WORK REQUEST: From the data below, copy each line that includes the word "SUPPORT".

- - - -

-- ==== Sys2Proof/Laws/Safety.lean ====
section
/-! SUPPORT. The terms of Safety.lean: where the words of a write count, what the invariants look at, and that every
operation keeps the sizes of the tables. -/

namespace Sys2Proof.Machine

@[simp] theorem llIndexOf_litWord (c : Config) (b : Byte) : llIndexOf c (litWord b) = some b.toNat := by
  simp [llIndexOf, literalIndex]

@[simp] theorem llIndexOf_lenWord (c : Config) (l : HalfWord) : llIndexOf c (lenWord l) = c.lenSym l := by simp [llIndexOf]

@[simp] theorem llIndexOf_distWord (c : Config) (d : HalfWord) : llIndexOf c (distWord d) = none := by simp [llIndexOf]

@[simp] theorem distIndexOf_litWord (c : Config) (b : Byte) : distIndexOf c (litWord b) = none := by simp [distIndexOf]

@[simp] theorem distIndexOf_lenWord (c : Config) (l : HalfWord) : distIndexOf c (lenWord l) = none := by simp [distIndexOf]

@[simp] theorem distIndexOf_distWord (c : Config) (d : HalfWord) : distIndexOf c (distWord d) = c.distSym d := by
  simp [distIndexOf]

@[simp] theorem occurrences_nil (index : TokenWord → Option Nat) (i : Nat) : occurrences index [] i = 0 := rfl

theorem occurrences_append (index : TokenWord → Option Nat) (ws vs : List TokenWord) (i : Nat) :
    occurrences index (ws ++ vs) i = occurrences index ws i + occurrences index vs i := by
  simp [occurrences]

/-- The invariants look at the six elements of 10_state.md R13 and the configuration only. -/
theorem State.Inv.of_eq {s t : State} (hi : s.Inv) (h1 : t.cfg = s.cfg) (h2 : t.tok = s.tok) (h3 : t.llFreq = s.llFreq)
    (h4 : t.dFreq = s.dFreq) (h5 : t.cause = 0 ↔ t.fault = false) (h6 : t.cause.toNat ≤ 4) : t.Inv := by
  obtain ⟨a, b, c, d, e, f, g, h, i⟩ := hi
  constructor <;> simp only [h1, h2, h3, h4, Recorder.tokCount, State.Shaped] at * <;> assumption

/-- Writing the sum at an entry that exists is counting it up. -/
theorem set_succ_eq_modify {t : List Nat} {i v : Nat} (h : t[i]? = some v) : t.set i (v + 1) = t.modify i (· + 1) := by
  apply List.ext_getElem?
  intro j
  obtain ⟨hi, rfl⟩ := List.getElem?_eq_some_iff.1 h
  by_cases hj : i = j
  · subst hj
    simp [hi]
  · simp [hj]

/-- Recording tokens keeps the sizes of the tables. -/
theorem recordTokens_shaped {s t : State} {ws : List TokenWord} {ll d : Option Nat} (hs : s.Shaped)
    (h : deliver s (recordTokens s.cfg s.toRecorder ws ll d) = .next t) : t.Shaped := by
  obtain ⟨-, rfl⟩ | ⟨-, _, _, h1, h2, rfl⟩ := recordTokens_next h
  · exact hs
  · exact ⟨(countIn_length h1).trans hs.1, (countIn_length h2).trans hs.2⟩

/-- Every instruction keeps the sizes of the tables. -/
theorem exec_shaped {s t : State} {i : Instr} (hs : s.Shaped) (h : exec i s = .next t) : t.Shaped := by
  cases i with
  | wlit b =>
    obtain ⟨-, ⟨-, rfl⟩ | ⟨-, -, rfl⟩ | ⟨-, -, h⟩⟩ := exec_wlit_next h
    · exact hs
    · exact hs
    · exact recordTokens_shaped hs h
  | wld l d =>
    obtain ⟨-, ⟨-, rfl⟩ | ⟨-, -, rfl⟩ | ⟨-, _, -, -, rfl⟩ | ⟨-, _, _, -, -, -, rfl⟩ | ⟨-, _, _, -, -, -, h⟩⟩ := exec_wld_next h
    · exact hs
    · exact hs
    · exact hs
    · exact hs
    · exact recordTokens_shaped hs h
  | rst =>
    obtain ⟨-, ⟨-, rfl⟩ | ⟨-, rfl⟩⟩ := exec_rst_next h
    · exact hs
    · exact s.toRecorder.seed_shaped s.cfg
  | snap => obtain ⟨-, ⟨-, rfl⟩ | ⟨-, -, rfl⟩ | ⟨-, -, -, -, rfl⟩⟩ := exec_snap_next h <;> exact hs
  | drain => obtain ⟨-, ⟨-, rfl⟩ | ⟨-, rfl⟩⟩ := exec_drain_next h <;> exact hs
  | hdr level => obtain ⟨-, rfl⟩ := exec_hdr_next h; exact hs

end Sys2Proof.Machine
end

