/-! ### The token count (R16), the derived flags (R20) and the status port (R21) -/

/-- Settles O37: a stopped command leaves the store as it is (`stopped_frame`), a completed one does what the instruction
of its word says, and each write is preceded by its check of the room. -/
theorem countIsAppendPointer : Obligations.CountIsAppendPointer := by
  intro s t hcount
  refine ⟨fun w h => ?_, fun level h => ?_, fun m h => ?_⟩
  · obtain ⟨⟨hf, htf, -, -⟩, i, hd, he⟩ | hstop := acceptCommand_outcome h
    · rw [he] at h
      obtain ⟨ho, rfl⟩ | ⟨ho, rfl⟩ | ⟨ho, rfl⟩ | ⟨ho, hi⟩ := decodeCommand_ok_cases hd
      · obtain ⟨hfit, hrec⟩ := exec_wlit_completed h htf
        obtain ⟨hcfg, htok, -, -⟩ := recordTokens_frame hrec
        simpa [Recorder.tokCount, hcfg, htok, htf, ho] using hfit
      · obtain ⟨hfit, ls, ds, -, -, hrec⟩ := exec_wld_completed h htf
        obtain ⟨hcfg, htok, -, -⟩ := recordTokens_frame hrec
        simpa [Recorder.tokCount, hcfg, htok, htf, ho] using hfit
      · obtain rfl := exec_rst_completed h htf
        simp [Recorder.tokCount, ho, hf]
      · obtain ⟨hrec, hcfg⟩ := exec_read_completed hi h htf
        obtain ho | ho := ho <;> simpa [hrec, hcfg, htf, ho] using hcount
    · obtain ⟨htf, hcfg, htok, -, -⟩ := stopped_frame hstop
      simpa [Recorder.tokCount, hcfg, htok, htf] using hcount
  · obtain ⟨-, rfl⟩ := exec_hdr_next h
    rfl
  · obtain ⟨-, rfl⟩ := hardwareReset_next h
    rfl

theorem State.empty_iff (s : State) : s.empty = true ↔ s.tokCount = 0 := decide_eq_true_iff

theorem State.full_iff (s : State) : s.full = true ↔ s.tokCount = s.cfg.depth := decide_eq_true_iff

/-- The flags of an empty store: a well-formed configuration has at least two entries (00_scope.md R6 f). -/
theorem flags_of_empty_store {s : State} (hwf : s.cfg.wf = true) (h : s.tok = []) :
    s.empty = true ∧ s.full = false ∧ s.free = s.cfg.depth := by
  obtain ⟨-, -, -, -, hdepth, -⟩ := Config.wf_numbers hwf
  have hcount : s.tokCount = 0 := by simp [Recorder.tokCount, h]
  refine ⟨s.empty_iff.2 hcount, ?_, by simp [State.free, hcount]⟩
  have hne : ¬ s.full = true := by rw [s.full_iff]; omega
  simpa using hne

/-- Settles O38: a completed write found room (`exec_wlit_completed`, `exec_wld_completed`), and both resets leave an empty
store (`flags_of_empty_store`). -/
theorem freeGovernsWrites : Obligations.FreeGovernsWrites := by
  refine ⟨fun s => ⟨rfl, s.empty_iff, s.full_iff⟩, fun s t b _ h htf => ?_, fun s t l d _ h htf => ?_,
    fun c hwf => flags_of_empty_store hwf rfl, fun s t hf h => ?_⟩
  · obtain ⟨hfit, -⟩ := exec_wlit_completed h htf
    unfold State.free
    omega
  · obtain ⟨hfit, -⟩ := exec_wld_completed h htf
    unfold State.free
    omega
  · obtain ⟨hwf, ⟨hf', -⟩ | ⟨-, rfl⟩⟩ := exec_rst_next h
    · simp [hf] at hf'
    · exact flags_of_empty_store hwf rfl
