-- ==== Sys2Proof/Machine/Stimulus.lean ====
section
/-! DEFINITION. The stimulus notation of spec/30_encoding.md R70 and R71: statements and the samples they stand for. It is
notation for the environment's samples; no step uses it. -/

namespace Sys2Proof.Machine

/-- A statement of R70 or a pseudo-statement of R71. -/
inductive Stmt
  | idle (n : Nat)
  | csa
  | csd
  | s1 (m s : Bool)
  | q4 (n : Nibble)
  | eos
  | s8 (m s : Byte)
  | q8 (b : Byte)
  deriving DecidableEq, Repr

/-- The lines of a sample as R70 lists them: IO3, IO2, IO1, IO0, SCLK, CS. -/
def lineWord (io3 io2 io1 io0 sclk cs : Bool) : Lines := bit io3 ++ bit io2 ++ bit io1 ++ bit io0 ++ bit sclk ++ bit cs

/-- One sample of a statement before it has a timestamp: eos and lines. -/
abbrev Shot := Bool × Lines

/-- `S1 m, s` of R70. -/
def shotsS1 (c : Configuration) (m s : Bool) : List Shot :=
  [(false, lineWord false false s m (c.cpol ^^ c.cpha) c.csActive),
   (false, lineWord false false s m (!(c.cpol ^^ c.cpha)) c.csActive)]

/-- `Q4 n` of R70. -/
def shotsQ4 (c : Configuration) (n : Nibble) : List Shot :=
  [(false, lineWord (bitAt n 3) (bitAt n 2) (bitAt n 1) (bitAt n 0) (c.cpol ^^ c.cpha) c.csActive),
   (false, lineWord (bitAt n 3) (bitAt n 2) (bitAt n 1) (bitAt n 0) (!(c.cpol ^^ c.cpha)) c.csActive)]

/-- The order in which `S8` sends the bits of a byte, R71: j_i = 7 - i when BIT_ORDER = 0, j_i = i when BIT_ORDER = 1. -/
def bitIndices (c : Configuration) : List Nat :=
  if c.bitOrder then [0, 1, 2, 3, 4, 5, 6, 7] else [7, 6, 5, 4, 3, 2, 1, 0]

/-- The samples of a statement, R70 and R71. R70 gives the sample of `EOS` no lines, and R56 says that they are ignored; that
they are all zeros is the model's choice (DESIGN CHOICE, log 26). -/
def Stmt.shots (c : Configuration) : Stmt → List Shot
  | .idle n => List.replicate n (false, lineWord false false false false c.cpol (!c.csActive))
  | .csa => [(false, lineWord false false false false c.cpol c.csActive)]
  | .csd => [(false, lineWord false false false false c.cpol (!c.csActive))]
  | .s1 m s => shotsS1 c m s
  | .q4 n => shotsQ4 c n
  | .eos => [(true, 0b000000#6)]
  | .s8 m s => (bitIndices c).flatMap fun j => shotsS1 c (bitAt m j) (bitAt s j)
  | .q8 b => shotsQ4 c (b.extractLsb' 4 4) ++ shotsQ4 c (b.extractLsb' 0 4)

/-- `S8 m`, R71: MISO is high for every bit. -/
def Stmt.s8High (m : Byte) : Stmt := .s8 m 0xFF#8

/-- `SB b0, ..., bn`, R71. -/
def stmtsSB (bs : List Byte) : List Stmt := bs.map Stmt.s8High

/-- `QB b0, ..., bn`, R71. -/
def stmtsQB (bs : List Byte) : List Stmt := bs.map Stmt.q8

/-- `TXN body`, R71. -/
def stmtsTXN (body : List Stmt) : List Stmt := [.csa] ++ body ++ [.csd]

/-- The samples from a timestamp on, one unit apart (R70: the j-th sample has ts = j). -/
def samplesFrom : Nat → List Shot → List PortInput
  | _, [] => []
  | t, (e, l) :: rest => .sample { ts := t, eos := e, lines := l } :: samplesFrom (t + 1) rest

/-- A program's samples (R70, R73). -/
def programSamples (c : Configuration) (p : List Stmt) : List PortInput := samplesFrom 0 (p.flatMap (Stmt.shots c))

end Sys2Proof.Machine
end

- - - -

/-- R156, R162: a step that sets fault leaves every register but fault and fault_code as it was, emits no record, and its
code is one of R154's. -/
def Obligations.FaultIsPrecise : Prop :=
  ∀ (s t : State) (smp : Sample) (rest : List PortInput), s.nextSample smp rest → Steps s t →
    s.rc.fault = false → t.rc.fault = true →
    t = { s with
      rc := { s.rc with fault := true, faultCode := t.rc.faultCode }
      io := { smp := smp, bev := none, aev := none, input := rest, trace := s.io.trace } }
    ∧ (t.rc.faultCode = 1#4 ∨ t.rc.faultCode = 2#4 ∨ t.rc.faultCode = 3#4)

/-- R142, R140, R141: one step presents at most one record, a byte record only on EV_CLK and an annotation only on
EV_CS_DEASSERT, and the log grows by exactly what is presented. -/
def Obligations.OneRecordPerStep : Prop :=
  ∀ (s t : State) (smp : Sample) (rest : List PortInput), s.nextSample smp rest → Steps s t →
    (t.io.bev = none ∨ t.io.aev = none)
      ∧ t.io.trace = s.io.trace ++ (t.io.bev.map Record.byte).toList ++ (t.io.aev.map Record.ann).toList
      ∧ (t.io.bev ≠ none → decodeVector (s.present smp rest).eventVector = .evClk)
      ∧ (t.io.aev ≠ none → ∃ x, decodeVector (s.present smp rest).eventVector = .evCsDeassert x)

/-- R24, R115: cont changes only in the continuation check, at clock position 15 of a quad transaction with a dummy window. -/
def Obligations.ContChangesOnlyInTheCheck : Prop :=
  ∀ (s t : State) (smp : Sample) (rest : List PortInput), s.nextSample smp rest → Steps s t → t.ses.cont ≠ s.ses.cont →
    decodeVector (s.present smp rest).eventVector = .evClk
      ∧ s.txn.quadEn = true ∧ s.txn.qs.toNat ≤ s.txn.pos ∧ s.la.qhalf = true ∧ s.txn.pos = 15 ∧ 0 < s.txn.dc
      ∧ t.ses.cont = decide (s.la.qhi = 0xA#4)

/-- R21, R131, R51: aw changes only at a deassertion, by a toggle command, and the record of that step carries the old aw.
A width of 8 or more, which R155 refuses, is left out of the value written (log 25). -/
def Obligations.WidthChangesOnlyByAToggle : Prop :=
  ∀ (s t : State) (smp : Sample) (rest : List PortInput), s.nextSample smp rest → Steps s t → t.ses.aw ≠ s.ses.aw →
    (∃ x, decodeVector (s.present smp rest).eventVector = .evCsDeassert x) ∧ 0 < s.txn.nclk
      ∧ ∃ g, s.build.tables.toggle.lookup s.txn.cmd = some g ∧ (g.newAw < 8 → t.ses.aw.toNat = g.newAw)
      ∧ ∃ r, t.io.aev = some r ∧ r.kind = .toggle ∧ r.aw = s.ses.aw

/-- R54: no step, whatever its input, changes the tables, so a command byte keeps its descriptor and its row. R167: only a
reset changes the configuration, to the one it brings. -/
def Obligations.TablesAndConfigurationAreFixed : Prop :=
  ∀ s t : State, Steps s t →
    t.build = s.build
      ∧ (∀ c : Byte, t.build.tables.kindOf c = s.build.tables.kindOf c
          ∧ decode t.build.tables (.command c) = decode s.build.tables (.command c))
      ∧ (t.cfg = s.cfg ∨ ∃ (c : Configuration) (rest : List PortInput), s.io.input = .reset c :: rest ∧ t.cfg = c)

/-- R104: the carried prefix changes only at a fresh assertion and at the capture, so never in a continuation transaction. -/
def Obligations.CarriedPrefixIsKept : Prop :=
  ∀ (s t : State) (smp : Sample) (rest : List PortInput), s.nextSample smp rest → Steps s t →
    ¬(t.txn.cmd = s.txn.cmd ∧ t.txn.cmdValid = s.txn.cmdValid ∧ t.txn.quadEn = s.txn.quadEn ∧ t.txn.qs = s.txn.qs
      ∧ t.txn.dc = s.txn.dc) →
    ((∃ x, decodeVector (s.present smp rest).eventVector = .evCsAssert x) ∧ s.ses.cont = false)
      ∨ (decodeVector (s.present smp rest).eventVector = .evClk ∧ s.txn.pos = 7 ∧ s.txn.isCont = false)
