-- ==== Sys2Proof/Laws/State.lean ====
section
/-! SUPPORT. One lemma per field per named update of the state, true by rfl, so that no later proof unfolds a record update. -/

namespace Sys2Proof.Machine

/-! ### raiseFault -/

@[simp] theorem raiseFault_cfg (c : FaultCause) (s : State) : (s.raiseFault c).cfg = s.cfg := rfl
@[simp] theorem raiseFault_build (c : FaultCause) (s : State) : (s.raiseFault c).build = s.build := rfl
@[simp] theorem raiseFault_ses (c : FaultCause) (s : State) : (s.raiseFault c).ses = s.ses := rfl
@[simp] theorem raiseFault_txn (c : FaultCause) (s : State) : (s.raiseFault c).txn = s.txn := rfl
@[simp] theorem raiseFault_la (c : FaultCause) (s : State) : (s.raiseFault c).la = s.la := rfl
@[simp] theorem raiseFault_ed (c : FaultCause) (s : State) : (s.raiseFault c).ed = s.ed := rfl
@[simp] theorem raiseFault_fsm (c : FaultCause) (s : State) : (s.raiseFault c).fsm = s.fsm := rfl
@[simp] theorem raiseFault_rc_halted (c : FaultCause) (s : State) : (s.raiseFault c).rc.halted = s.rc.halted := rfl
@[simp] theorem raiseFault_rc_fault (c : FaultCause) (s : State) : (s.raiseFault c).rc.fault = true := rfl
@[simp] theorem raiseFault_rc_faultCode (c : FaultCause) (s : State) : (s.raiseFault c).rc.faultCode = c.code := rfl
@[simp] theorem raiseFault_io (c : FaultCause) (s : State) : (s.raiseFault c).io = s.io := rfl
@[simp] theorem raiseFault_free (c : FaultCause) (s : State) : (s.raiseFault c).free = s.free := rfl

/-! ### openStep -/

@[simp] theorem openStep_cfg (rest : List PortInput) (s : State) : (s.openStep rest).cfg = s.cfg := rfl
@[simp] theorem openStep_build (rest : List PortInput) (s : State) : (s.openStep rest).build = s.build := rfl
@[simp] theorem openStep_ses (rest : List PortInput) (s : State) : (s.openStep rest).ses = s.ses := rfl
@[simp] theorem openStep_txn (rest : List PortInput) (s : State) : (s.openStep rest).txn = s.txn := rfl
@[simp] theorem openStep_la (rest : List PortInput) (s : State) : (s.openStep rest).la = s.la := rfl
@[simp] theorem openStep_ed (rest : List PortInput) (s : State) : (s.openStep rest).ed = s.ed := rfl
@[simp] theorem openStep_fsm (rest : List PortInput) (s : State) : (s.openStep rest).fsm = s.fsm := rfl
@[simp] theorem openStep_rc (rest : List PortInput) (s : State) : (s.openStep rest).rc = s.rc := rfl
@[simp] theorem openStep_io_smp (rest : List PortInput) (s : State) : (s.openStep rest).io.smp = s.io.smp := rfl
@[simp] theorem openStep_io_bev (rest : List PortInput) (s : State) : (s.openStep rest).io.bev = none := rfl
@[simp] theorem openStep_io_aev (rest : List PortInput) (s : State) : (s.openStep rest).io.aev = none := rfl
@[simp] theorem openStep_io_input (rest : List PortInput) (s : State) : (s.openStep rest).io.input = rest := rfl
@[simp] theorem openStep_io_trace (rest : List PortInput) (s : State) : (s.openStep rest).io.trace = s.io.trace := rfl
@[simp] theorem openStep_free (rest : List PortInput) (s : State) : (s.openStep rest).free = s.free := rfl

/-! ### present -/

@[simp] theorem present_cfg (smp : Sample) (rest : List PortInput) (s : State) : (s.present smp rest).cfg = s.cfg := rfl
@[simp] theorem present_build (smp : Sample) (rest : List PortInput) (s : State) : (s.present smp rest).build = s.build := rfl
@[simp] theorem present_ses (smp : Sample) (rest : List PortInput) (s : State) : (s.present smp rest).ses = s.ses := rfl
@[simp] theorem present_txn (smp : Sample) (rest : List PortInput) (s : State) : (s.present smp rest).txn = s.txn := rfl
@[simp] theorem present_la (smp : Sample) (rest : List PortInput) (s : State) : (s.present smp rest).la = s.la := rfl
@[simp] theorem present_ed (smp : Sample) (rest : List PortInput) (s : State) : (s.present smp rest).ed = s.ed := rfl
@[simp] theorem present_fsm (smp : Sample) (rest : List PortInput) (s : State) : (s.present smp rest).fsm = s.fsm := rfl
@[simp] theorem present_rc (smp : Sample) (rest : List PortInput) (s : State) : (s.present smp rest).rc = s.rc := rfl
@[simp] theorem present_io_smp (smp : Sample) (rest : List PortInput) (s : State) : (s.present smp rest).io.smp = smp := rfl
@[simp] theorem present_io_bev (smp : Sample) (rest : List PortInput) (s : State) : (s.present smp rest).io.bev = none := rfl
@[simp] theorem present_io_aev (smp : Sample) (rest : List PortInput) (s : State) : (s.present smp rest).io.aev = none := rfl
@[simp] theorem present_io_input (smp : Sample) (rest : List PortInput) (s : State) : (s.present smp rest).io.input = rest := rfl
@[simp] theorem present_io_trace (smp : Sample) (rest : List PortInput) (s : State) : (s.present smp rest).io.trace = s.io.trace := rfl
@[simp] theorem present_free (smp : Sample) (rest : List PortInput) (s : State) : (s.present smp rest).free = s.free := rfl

- - - -

RESULT:
/-! SUPPORT. The terms of Safety.lean: where the words of a write count, what the invariants look at, and that every
/-! SUPPORT. One lemma per field per named update of the state, true by rfl, so that no later proof unfolds a record update. -/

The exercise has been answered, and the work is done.